That aside I am an ex-military pilot and the 3 main Norths we use (yes there are many ways to define it) are True, Magnetic and Grid. True North is located at the Northern axis of the Earth’s rotation, is permanently fixed (in practice) and is laid out on maps using various projections - mercator etc- which you can research if you want. If however you need to use a magnetic compass to navigate you must understand that the needle points to magnetic North which is not located at True North that moves at a fixed annual rate, is different at various points on the Earth’s surface and is quoted on maps and charts as an isogonal - basically lines of equal magnetic variation. Using this variation you apply it to the true track you measured to navigate and add or subtract it to give you a reading you must set on the compass, so if the variation was 15° you would head off on a magnetic heading on the compass of 345° or 015° dependent on whether the variation is East or West of True North to make good a measured True heading of North.
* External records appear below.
-- ==== Sys2Proof/Machine/System.lean ====
section
/-! DEFINITION. SREAD, SWRITE, TLBINV and POISONCLR (R211, R215, R216). -/

namespace Sys2Proof.Machine

/-! ### SREAD and SWRITE -/

/-- SREAD of a special register (R35, R211). -/
def execSread (w : Fields) (s : State) :=
  issueWord w s (fun f s =>
    .ok { s := s.course f (f.results w (tyWide w.ty) (fun L => (s.a f w L, Flags.none))) })

/-- The control register that IMM32 names. -/
def ctlIndex (w : Fields) : Nat := w.imm.toNat % 4096

/-- SREAD `.ctl` (R211): the register at its issue, in the width of TYPE. -/
def execSreadCtl (w : Fields) (s : State) :=
  issueWord w s (fun f s => do
    require f.c.super .permission
    match s.readCtl f.asid (some (f.core, f.c)) (ctlIndex w) with
    | none => trapOf .illegalOperand
    | some x => .ok { s := s.course f (f.same w (tyWide w.ty) x) })

/-- The special registers that SWRITE may write, and which of them only a supervisor may (R35). -/
def swriteAccess (c : Nat) : Option Bool :=
  if c = 0xD3 ∨ c = 0xD4 ∨ c = 0xD5 then some false
  else if c = 0xD1 ∨ c = 0xD2 ∨ c = 0xD7 ∨ c = 0xD8 ∨ c = 0xDD then some true
  else none

/-- A strand-owned register of a lane written: the flags of %status, %accepts or %proposals (R36). -/
def Course.swriteLane (c : Course) (r L : Nat) (x : W64) : Course :=
  if r = 0xD3 then { c with flags := assign c.flags L (x.setWidth 8) }
  else if r = 0xD4 then { c with accepts := assign c.accepts L (low32 x) }
  else { c with proposals := assign c.proposals L (low32 x) }

/-- A register of the course or of the context written; `all` for 64 bits (R35, R211, R317). -/
def State.swriteOnce (s : State) (f : Frag) (r : Nat) (all : Bool) (x : W64) : State :=
  if r = 0xD1 then s.course f (fun c => { c with trapCause := x.setWidth 8 })
  else if r = 0xD2 then s.course f (fun c => { c with trapPc := ctlValue true all c.trapPc x })
  else if r = 0xD7 then s.mapCtx f.asid (fun c => { c with budget := low32 x })
  else if r = 0xD8 then s.mapCtx f.asid (fun c => { c with poisonCount := low32 x })
  else s.mapCtx f.asid (fun c => { c with ragged := low32 x })

/-- The code in SWRITE's D. -/
def swriteCode (w : Fields) : Nat := match w.d with | .code c => c.toNat | _ => 0

/-- SWRITE (R211): strand-owned registers in each executing lane, the others from the lowest. -/
def execSwrite (w : Fields) (s : State) :=
  issueWord w s (fun f s =>
    let r := swriteCode w
    match swriteAccess r with
    | none => trapOf .illegalOperand
    | some sv => do
      require (!sv || f.c.super) .permission
      if sv then .ok { s := s.swriteOnce f r (tyWide w.ty) (s.scalarA f w w.ty) }
      else .ok { s := s.course f (fun c => (lanesOf f.exec).foldl (fun (c : Course) L => c.swriteLane r L (s.a f w L)) c) })

/-- SWRITE `.ctl` (R211). A write of a queue's tail is a release at .sys (R308), held until what it covers is performed. -/
def execSwriteCtl (w : Fields) (s : State) :=
  issueWord w s (fun f s => do
    require f.c.super .permission
    match s.writeCtl f.asid (ctlIndex w) (tyWide w.ty) (s.scalarA f w w.ty) with
    | none => trapOf .illegalOperand
    | some s' => if isTail (ctlIndex w) && !s.releasable f.core f.c.stamp 5 then .error .hold else .ok { s := s' })

/-! ### TLBINV (R215) -/

/-- Whether a cached translation covers a part of a range. -/
def TlbEntry.meets (e : TlbEntry) (asid lo hi : Nat) : Bool :=
  e.asid == asid && e.va < hi && lo < e.va + 2 ^ e.bits

/-- Whether a scope of TLBINV about a core holds a sector's TLB. -/
def sectorInScope (scope core sector : Nat) : Bool :=
  match scope with
  | 0 => false
  | 1 => sector == sectorOf core
  | 2 => sector / 8 == dieOf core
  | _ => true

/-- Translations of a context that cover a range dropped from every TLB in scope; a stopped core's, when its clock starts (R334). -/
def State.dropTlb (s : State) (scope core asid lo hi : Nat) : State :=
  { s with
    cores := s.cores.map (fun p =>
      if inScopeOf scope core p.1 && p.2.run == .running then (p.1, { p.2 with tlb := p.2.tlb.filter (fun e => !e.meets asid lo hi) }) else p)
    sectorTlb := s.sectorTlb.filter (fun p => !(sectorInScope scope core p.1 && p.2.meets asid lo hi)) }

/-- Stores of a course that have not been performed at .h5. -/
def State.storesPending (s : State) (stamp : Nat) : Bool :=
  s.ops.any (fun o => o.stamp == stamp && !o.done && (match o.kind with
    | .store .. | .rmw .. | .zstore .. => true
    | _ => false))

/-- TLBINV over a range of addresses; `range` gives it, none where its count traps. -/
def tlbinv (w : Fields) (range : Frag → State → Option (Nat × Nat)) (s : State) : Host.Outcome State Fault Refusal :=
  issueWord w s (fun f s => do
    require f.c.super .permission
    let scope := scopeOf w.imm
    require (scope < 4) .illegalOperand
    match range f s with
    | none => trapOf .illegalOperand
    | some (lo, hi) =>
      if s.storesPending f.c.stamp then .error .hold
      else
        let s := s.dropTlb scope f.core f.asid lo hi
        let s := { s with tlbinvAt := assign s.tlbinvAt f.asid s.clock }
        let again := if w.modx then s.jobs.filter (fun j =>
          j.state == .faulted && j.asid == f.asid && lo ≤ j.faultVa && j.faultVa < hi) else []
        .ok { s := again.foldl State.resumeJob s })

/-- The first byte of the page that A names. -/
def State.pageOf (s : State) (f : Frag) (w : Fields) : Nat := (s.scalarA f w .n64).toNat / 4096 * 4096

def execTlbinvPage (w : Fields) (s : State) :=
  tlbinv w (fun f s => some (s.pageOf f w, s.pageOf f w + 4096)) s

def execTlbinvRange (w : Fields) (s : State) :=
  tlbinv w (fun f s =>
    let n := (s.scalarB f w .n32).toNat
    if n = 0 ∨ 2 ^ 20 < n then none else some (s.pageOf f w, s.pageOf f w + 4096 * n)) s

def execTlbinvAll (w : Fields) (s : State) := tlbinv w (fun _ _ => some (0, 2 ^ 64)) s

/-! ### POISONCLR (R216) -/

/-- A poisoned line set to zero and its mark cleared, as one write. -/
def State.unpoison (s : State) (line : Nat) : State :=
  if s.poison.contains line then (s.clearPoison line).written (line * 128) else s

/-- What POISONCLR does as an operation of its course: a relaxed write of whole lines at .h5. -/
def Frag.lineWrite (f : Frag) (xs : List Access) : Op :=
  { id := f.op, core := f.core, slot := f.slot, stamp := f.c.stamp, entry := f.entry, team := f.c.team, grid := f.c.grid,
    asid := f.asid, strict := false, sym := false, cls := 0, kind := .store .global { scope := 3, class3 := true } xs [] }

/-- No lease holds a poisoned line against a course's write, nor an earlier write that waits (R242). -/
def State.mayClear (s : State) (stamp line : Nat) : Bool :=
  !s.poison.contains line || (s.leaseOver line &&
    (match s.leaseWait.find? (fun y => y.2 == line) with | some y => y.1 == stamp | none => true))

/-- POISONCLR, held until every executing lane's write is performed (R216, R242, R278): it waits for the leases of its lines under
the stamp of its course. -/
def execPoisonclr (w : Fields) (s : State) :=
  issueWord w s (fun f s => do
    let ps := f.probes s w .n64
    let pages ← s.checkGlobal f.core f.asid { size := 128, read := false, write := true, scope := some 3, peers := false } ps
    let xs : List Access := pages.map (fun p => { lane := 0, va := 0, pa := p.pa, size := 128 })
    let lines := (pages.map (fun p => lineOf p.pa)).eraseDups
    if !s.mayPerform (f.lineWrite xs) xs false then .error .hold
    else if lines.all (s.mayClear f.c.stamp) then
      .ok { s := lines.foldl State.unpoison ((s.sendClass f.core .poisonclr).endWait f.c.stamp) }
    else .error (.wait (s.awaitLease f.c.stamp (lines.filter (fun l => !s.mayClear f.c.stamp l)))))

end Sys2Proof.Machine
end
Grid North is the map producer’s way of laying out the topography of a section of a sphere by laying it flat and applying a square or rectangular grid overlay set for their convenience orientated as close to True North as practicable. It is treated in the same way as True north but instead of magnetic variation you use Grivation, Grid variation which is also displayed on the map/chart along with mag Variation.

Any way I hope this highlights the mystical/mythical Grid North which is a real thing and also very practical.